[What to do]
Look for "a) else none" in the entries below. Then write out exactly the line that holds it and every line after it, to the last, and nothing else.

Saved data entries:
++++++++++

-- ==== Sys2Proof/Machine/Fp32.lean ====
section
/-!
DEFINITION. Machine/Fp32.lean: binary32 arithmetic of the Shuttle lanes (R168): exact values, rounding to nearest with ties to
even, subnormal inputs and results flushed to zero. A number is its 32 bits as a Nat.
-/
namespace Sys2Proof.Machine
open Sys2Proof

/-- What a binary32 pattern stands for: a NaN, an infinity with its sign, a zero with its sign, or num · 2^exp / 2^150. -/
inductive Fp where
  | nan
  | inf (neg : Bool)
  | zero (neg : Bool)
  | fin (neg : Bool) (mant : Nat) (exp : Nat)
deriving DecidableEq, Repr

/-- Decode; subnormals read as zero (R168). -/
def Fp.ofBits (b : Nat) : Fp :=
  let neg := b / 2 ^ 31 % 2 == 1
  let e := b / 2 ^ 23 % 256
  let m := b % 2 ^ 23
  if e == 255 then (if m == 0 then .inf neg else .nan)
  else if e == 0 then .zero neg
  else .fin neg (m + 2 ^ 23) e

/-- The sign bit of an encoding. -/
def signBits (neg : Bool) : Nat := if neg then 2 ^ 31 else 0

/-- A NaN result; its payload is a free value (log 1). -/
def nanBits : Nat := 0x7FC00000 + Config.nanPayload % 2 ^ 22

/-- Quotient rounded to nearest, ties to even. -/
def rneDiv (n d : Nat) : Nat :=
  let q := n / d
  let r := n % d
  if d < 2 * r || (2 * r == d && q % 2 == 1) then q + 1 else q

/-- A positive rational n / d as binary32 bits without sign: rounded to nearest even; below the normal range zero, above it
infinity (R168). -/
def magBits (n d : Nat) : Nat :=
  if n == 0 || d == 0 then 0 else
  -- e is the exponent of the leading bit: 2^e ≤ n/d < 2^(e+1), offset by 400 to stay a natural number
  let k := n.log2 + 400 - d.log2
  let below := n * 2 ^ 400 < d * 2 ^ k
  let e := if below then k - 1 else k
  -- mantissa with 24 bits: n/d / 2^(e-400) * 2^23
  let m := rneDiv (n * 2 ^ 423) (d * 2 ^ e)
  let (m, e) := if m == 2 ^ 24 then (2 ^ 23, e + 1) else (m, e)
  -- biased exponent e - 400 + 127
  if e < 274 then 0 else if 527 < e then 0x7F800000
  else (e - 273) * 2 ^ 23 + (m - 2 ^ 23)

/-- A rational as binary32 bits; `neg` is the sign a zero takes. -/
def ofRatBits (n : Int) (d : Nat) (neg : Bool := false) : Nat :=
  if n == 0 then signBits neg else signBits (n < 0) + magBits n.natAbs d

/-- The exact value of a finite number, times 2^150. -/
def Fp.scaled : Fp → Int
  | .fin neg m e => (if neg then -1 else 1) * ((m * 2 ^ e : Nat) : Int)
  | _ => 0

def Fp.neg : Fp → Bool
  | .nan => false
  | .inf n => n
  | .zero n => n
  | .fin n _ _ => n

def Fp.isNan : Fp → Bool
  | .nan => true
  | _ => false

def Fp.isInf : Fp → Bool
  | .inf _ => true
  | _ => false

/-- Is the pattern a NaN or an infinity (R168)? -/
def nonFinite (b : Nat) : Bool := b / 2 ^ 23 % 256 == 255

/-- Fused multiply-add a · b + c, one rounding. -/
def fpFma (a b c : Nat) : Nat :=
  let x := Fp.ofBits a
  let y := Fp.ofBits b
  let z := Fp.ofBits c
  let ps := x.neg != y.neg
  if x.isNan || y.isNan || z.isNan then nanBits
  else if x.isInf || y.isInf then
    if x matches .zero _ || y matches .zero _ || (z.isInf && z.neg != ps) then nanBits
    else signBits ps + 0x7F800000
  else if z.isInf then signBits z.neg + 0x7F800000
  else
    let p := x.scaled * y.scaled
    let sum := p + z.scaled * 2 ^ 150
    ofRatBits sum (2 ^ 300) (if p == 0 && z.scaled == 0 then ps && z.neg else false)

/-- Sum, difference, product. -/
def fpAdd (a b : Nat) : Nat := fpFma a 0x3F800000 b
/-- A subnormal is flushed to a zero of its sign (R168). -/
def fpFlush (a : Nat) : Nat := if a / 2 ^ 23 % 256 == 0 then a / 2 ^ 31 % 2 * 2 ^ 31 else a % 2 ^ 32

def fpNeg (a : Nat) : Nat := (fpFlush a + 2 ^ 31) % 2 ^ 32
def fpSub (a b : Nat) : Nat := fpAdd a (fpNeg b)

/-- Product: the sum's zero keeps the product's sign. -/
def fpMul (a b : Nat) : Nat :=
  fpFma a b (signBits ((Fp.ofBits a).neg != (Fp.ofBits b).neg))

def fpAbs (a : Nat) : Nat := fpFlush a % 2 ^ 31

/-- Order of two numbers; none where one is a NaN. -/
def fpCmp (a b : Nat) : Option Ordering :=
  let x := Fp.ofBits a
  let y := Fp.ofBits b
  if x.isNan || y.isNan then none
  else
    let v : Fp → Int := fun z => match z with
      | .inf true => -(2 ^ 400 : Nat)
      | .inf false => (2 ^ 400 : Nat)
      | w => w.scaled
    some (compare (v x) (v y))

def fpLt (a b : Nat) : Bool := fpCmp a b == some .lt
def fpLe (a b : Nat) : Bool := fpCmp a b == some .lt || fpCmp a b == some .eq
def fpEq (a b : Nat) : Bool := fpCmp a b == some .eq

/-- The lower and the higher of two; the other operand where one is a NaN. -/
def fpMin (a b : Nat) : Nat := fpFlush (if (Fp.ofBits a).isNan then b else if fpLt b a then b else a)
def fpMax (a b : Nat) : Nat := fpFlush (if (Fp.ofBits a).isNan then b else if fpLt a b then b else a)

/-- Hold a number within bounds. -/
def fpClamp (v lo hi : Nat) : Nat := fpMin (fpMax v lo) hi

/-- Twice t plus h, or twice t minus h, on the extended line: an infinity stands beyond every finite number, times 2^150; none where a
term or the sum is a NaN (R190, R192). -/
def fpBand (t h : Nat) (up : Bool) : Option Int :=
  let big (neg : Bool) : Int := if neg then -(2 ^ 600 : Nat) else (2 ^ 600 : Nat)
  match Fp.ofBits t, Fp.ofBits (if up then h else fpNeg h) with
  | .nan, _ => none
  | _, .nan => none
  | .inf a, .inf b => if a == b then some (big a) else none
  | .inf a, _ => some (big a)
  | _, .inf b => some (big b)
  | x, y => some (2 * x.scaled + y.scaled)

/-- An integer as binary32. -/
def fpOfInt (i : Int) : Nat := ofRatBits i 1

/-- A quotient of integers as binary32. -/
def fpRat (n : Int) (d : Nat) : Nat := ofRatBits n d

/-- Quotient of an integer by a positive one, rounded to nearest, ties to even. -/
def rneInt (n : Int) (d : Nat) : Int :=
  if n < 0 then -((rneDiv n.natAbs d : Nat) : Int) else ((rneDiv n.natAbs d : Nat) : Int)

/-- A finite number times 2^k rounded to the nearest integer, ties to even; 0 where it is not finite. -/
def fpToInt (b : Nat) (k : Nat := 0) : Int := rneInt ((Fp.ofBits b).scaled * 2 ^ k) (2 ^ 150)

/-- Truncation towards minus infinity of a finite number. -/
def fpFloor (b : Nat) : Int := (Fp.ofBits b).scaled / (2 ^ 150 : Nat)

end Sys2Proof.Machine
end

++++++++++

[Answer]
  | .inf a, .inf b => if a == b then some (big a) else none
  | .inf a, _ => some (big a)
  | _, .inf b => some (big b)
  | x, y => some (2 * x.scaled + y.scaled)

/-- An integer as binary32. -/
def fpOfInt (i : Int) : Nat := ofRatBits i 1

/-- A quotient of integers as binary32. -/
def fpRat (n : Int) (d : Nat) : Nat := ofRatBits n d

/-- Quotient of an integer by a positive one, rounded to nearest, ties to even. -/
def rneInt (n : Int) (d : Nat) : Int :=
  if n < 0 then -((rneDiv n.natAbs d : Nat) : Int) else ((rneDiv n.natAbs d : Nat) : Int)

/-- A finite number times 2^k rounded to the nearest integer, ties to even; 0 where it is not finite. -/
def fpToInt (b : Nat) (k : Nat := 0) : Int := rneInt ((Fp.ofBits b).scaled * 2 ^ k) (2 ^ 150)

/-- Truncation towards minus infinity of a finite number. -/
def fpFloor (b : Nat) : Int := (Fp.ofBits b).scaled / (2 ^ 150 : Nat)

end Sys2Proof.Machine
end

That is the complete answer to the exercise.